- _Dataset entries_
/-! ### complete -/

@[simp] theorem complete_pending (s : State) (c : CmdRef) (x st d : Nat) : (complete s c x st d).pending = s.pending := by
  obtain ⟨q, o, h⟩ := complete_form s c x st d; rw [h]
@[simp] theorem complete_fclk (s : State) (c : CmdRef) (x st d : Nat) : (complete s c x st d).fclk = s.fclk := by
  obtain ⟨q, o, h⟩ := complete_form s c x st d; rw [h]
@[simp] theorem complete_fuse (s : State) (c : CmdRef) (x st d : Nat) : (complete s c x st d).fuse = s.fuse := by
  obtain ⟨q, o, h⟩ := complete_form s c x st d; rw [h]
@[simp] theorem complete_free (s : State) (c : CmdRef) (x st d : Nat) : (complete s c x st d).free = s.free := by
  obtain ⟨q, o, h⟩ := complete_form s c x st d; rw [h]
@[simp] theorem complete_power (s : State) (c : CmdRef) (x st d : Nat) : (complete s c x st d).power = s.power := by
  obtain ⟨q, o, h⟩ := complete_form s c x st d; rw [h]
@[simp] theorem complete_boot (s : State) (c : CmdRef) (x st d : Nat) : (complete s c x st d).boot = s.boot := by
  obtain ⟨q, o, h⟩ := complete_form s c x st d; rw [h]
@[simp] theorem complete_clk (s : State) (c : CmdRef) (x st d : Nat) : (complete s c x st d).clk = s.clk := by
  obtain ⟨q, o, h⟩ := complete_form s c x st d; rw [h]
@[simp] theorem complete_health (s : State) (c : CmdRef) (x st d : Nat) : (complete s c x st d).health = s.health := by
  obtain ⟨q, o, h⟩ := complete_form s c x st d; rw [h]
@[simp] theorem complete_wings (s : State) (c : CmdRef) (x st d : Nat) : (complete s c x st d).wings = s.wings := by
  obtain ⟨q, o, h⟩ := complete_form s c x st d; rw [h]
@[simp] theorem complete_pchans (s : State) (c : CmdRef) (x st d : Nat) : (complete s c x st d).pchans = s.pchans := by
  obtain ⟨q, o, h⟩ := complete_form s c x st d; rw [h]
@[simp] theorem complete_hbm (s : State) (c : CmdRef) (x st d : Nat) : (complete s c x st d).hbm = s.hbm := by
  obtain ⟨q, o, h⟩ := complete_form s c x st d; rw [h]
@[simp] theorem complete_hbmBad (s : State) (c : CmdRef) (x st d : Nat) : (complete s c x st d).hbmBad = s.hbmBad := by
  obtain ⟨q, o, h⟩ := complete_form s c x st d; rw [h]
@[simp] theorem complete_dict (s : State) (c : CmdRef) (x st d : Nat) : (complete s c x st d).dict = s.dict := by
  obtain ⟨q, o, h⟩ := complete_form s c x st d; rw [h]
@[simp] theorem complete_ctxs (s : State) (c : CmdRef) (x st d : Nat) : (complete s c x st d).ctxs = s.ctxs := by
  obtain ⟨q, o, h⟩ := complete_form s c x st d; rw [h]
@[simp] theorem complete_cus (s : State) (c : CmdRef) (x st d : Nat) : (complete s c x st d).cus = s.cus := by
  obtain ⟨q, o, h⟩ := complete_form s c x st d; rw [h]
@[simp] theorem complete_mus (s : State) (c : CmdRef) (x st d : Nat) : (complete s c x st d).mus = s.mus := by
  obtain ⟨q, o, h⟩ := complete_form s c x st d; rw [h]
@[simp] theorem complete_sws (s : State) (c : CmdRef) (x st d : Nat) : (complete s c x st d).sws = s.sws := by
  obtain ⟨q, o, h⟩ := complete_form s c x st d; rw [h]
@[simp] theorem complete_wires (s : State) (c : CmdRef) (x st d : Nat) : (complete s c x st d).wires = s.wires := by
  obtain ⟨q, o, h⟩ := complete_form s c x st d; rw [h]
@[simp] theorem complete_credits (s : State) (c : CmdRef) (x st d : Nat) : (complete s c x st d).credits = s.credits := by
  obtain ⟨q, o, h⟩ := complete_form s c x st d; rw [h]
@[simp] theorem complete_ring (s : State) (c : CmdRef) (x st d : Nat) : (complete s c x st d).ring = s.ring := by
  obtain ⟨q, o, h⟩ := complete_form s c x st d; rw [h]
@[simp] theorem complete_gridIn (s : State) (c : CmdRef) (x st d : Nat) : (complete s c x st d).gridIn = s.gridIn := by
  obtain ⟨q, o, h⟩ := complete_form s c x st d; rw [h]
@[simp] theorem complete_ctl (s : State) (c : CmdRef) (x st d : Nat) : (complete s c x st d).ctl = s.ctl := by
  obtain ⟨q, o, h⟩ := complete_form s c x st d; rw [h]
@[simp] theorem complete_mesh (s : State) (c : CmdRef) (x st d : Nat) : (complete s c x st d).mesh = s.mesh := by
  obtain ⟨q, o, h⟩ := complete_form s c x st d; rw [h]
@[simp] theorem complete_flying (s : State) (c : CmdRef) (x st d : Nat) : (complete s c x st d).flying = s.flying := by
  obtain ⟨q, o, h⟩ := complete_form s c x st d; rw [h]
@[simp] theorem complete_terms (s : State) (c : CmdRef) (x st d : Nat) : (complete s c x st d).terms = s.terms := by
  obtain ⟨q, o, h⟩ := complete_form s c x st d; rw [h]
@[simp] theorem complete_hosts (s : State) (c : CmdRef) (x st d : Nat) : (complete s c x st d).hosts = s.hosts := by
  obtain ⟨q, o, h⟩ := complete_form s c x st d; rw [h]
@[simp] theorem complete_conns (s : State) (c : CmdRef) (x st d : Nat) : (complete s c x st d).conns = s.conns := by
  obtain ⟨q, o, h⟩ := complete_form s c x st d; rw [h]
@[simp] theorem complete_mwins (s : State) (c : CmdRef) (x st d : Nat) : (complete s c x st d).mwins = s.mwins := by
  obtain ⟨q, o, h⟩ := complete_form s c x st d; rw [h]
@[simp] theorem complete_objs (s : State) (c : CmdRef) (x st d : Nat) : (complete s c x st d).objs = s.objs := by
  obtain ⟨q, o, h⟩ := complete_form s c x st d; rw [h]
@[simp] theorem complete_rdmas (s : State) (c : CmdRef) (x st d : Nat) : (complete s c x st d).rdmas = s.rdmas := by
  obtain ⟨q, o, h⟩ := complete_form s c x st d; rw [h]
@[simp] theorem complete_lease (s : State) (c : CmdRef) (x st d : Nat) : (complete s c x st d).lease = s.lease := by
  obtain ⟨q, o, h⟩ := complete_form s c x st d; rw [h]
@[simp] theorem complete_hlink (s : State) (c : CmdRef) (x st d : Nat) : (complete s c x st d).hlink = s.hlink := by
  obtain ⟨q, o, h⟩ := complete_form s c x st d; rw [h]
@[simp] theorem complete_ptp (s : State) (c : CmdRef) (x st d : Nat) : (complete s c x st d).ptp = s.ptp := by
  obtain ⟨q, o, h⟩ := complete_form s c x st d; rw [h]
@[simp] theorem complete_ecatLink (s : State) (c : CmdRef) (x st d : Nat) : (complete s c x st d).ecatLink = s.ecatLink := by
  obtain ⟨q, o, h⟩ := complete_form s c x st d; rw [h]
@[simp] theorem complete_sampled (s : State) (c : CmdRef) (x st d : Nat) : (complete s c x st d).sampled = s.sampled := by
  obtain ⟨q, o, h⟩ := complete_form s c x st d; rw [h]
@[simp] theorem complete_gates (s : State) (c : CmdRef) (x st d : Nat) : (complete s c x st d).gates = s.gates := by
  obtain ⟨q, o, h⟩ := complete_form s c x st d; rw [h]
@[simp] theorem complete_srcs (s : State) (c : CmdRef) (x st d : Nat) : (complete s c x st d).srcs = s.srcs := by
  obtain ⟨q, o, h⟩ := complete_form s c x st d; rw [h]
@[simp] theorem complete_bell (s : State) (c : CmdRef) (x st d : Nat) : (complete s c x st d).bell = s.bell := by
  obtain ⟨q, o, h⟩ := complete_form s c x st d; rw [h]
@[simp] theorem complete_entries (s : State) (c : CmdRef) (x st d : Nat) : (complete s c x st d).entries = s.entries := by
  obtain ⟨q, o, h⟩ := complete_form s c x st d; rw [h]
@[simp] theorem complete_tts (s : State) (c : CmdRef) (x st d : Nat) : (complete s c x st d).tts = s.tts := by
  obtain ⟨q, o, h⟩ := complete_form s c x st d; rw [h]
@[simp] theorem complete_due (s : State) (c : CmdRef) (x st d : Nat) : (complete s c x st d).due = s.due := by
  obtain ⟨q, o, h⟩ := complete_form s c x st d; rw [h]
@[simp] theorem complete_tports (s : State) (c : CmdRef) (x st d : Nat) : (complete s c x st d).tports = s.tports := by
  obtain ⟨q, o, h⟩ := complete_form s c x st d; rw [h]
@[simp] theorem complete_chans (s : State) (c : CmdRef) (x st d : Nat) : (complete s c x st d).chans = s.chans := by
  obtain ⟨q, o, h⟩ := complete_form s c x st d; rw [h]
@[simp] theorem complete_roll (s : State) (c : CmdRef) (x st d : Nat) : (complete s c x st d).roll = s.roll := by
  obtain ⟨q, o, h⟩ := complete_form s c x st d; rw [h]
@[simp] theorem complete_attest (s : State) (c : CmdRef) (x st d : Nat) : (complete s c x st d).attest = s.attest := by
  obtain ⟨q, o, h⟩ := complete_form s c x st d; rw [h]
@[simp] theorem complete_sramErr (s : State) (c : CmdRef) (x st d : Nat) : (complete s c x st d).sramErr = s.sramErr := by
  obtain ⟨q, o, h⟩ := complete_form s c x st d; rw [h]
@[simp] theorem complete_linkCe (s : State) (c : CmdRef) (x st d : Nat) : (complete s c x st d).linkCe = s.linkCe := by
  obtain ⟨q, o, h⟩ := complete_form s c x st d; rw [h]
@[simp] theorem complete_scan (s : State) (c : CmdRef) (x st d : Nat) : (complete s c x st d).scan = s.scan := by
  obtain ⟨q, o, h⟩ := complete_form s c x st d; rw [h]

...

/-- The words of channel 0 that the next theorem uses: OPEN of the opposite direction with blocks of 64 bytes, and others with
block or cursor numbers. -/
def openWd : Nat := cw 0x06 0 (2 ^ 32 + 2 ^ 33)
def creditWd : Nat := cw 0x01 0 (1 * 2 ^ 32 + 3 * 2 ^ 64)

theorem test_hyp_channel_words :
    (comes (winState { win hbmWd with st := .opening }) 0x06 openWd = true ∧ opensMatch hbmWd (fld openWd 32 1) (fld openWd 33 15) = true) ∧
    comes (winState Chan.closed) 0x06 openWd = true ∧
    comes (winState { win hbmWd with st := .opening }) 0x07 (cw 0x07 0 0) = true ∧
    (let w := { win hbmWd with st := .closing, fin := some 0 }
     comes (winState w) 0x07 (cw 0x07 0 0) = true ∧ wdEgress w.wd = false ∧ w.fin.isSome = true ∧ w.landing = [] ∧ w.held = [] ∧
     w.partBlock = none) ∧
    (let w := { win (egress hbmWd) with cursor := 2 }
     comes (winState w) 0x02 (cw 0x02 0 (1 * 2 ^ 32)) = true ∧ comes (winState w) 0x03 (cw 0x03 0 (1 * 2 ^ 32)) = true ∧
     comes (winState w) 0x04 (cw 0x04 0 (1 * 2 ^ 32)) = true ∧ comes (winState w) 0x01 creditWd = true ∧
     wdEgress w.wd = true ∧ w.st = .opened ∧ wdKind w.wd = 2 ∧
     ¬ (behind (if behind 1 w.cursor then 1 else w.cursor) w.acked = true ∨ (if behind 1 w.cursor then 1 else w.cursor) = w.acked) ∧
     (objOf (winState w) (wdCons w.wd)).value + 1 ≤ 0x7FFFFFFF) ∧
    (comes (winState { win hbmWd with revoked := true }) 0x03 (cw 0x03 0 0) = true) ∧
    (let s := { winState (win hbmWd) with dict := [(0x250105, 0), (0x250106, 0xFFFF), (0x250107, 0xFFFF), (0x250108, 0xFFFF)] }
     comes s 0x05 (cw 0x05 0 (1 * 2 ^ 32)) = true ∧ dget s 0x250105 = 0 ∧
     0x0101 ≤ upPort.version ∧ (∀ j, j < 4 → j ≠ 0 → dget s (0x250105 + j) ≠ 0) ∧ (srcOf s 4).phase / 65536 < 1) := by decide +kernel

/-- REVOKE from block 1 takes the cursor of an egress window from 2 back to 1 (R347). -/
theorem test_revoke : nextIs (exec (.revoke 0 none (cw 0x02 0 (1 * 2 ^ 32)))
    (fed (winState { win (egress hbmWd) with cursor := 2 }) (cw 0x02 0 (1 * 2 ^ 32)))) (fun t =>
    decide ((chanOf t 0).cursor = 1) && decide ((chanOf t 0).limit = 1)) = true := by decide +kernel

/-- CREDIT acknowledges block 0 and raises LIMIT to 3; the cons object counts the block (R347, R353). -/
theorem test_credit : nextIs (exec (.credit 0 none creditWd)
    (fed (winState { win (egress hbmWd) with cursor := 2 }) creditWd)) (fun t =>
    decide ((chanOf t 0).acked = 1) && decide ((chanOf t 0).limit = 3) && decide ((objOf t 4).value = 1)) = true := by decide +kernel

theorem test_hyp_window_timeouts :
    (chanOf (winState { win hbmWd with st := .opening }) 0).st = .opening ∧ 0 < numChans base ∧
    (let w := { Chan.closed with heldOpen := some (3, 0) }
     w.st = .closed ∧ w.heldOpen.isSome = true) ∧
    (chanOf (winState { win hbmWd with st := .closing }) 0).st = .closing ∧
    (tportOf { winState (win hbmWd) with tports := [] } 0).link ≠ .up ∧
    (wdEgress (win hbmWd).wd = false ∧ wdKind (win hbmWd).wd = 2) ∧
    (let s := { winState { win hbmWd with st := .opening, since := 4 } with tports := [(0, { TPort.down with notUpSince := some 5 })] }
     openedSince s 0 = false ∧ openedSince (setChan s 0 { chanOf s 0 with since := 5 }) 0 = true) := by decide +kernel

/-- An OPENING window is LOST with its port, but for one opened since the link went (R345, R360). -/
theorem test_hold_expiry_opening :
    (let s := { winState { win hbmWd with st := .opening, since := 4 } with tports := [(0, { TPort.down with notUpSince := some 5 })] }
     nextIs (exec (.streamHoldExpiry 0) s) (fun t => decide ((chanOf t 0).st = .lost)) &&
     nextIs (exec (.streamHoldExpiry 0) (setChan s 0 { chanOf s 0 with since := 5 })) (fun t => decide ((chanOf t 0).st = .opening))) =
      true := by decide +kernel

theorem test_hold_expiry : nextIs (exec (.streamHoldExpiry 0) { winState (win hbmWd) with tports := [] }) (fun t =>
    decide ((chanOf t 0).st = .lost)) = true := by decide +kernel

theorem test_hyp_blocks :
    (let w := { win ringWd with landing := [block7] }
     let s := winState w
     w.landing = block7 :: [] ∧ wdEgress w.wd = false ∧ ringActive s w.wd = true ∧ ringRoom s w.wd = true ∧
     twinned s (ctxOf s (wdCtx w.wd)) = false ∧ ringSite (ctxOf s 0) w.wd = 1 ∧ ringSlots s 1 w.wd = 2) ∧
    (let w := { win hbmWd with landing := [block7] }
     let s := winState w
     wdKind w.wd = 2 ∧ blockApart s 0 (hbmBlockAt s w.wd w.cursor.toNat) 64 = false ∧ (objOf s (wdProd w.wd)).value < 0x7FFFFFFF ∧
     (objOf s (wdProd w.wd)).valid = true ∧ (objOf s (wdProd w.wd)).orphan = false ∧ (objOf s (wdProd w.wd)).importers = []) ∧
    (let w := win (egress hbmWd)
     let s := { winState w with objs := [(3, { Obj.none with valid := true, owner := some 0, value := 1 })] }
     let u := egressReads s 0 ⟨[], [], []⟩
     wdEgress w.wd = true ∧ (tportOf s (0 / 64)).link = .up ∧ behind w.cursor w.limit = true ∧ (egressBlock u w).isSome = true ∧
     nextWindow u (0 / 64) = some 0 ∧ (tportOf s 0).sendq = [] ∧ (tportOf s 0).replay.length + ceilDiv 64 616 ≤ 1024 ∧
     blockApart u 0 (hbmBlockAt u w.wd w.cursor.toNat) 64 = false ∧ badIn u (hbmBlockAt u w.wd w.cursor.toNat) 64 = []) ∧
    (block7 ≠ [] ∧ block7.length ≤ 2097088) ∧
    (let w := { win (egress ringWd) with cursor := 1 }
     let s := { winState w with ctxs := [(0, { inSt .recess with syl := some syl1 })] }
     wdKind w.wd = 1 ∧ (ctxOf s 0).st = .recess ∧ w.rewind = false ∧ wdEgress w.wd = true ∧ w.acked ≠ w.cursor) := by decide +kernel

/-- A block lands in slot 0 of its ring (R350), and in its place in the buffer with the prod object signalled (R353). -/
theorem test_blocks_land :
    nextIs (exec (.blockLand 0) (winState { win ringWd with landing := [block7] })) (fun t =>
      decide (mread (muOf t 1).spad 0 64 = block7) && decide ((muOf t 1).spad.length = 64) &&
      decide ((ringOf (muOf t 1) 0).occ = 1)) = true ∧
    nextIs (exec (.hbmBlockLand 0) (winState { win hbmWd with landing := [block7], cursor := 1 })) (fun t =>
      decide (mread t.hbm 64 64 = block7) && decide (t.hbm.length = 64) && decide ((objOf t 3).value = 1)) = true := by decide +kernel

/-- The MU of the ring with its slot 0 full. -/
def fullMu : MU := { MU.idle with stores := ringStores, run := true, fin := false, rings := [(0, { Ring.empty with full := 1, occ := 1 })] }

- _WHAT IS EXPECTED_
Only the lines that contain the string "value" are to be copied from the records.

- _RESPONSE AREA_
     (objOf (winState w) (wdCons w.wd)).value + 1 ≤ 0x7FFFFFFF) ∧
    decide ((chanOf t 0).acked = 1) && decide ((chanOf t 0).limit = 3) && decide ((objOf t 4).value = 1)) = true := by decide +kernel
     wdKind w.wd = 2 ∧ blockApart s 0 (hbmBlockAt s w.wd w.cursor.toNat) 64 = false ∧ (objOf s (wdProd w.wd)).value < 0x7FFFFFFF ∧
     let s := { winState w with objs := [(3, { Obj.none with valid := true, owner := some 0, value := 1 })] }
      decide (mread t.hbm 64 64 = block7) && decide (t.hbm.length = 64) && decide ((objOf t 3).value = 1)) = true := by decide +kernel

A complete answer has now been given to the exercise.